◆ WORK REQUEST: Print, from the listing below, the lines starting at the line containing "(∀ s : State, enabled .txSlot s = true ↔" and ending at the line containing "(∀ s : State, enabled .txEnd s = true ↔", exactly as they stand, and print nothing else.

◆ GIVEN RECORDS:
↓

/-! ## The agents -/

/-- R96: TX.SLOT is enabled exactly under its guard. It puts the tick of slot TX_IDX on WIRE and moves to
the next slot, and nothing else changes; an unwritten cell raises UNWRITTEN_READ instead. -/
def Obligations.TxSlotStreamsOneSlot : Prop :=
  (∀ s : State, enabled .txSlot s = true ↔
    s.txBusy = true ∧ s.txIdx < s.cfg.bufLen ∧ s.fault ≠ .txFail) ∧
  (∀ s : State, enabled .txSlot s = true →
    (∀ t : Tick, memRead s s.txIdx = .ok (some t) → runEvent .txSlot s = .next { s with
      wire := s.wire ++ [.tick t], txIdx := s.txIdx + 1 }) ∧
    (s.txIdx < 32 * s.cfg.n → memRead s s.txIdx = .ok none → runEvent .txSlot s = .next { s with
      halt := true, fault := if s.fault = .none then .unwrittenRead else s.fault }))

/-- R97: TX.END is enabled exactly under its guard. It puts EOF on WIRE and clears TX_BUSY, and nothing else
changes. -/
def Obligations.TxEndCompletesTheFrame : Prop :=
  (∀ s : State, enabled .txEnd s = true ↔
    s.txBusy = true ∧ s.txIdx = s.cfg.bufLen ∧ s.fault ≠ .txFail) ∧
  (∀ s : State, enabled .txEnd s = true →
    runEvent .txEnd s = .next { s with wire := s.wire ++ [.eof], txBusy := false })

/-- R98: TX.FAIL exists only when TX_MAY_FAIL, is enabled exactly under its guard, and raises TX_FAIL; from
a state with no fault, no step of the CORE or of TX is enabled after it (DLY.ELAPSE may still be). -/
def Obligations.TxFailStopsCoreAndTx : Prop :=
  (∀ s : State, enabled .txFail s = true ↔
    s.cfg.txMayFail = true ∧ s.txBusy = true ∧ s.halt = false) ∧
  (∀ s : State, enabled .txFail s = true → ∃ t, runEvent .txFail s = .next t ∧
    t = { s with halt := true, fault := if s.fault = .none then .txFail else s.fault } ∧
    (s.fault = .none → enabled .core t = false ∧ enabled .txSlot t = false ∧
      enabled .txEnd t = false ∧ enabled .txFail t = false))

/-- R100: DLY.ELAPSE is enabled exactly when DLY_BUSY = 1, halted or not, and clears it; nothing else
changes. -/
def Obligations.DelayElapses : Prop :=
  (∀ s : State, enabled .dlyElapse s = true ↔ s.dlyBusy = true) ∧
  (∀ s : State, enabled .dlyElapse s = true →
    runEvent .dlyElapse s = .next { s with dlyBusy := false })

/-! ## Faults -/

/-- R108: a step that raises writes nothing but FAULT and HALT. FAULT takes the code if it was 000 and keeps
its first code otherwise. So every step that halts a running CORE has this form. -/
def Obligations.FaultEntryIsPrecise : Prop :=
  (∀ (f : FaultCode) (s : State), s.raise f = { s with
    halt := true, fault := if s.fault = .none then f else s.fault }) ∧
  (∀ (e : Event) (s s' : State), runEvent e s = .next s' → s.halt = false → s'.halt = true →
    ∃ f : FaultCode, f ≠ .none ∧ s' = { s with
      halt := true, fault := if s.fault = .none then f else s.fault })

↑

◆ REPLY:
  (∀ s : State, enabled .txSlot s = true ↔
    s.txBusy = true ∧ s.txIdx < s.cfg.bufLen ∧ s.fault ≠ .txFail) ∧
  (∀ s : State, enabled .txSlot s = true →
    (∀ t : Tick, memRead s s.txIdx = .ok (some t) → runEvent .txSlot s = .next { s with
      wire := s.wire ++ [.tick t], txIdx := s.txIdx + 1 }) ∧
    (s.txIdx < 32 * s.cfg.n → memRead s s.txIdx = .ok none → runEvent .txSlot s = .next { s with
      halt := true, fault := if s.fault = .none then .unwrittenRead else s.fault }))

/-- R97: TX.END is enabled exactly under its guard. It puts EOF on WIRE and clears TX_BUSY, and nothing else
changes. -/
def Obligations.TxEndCompletesTheFrame : Prop :=
  (∀ s : State, enabled .txEnd s = true ↔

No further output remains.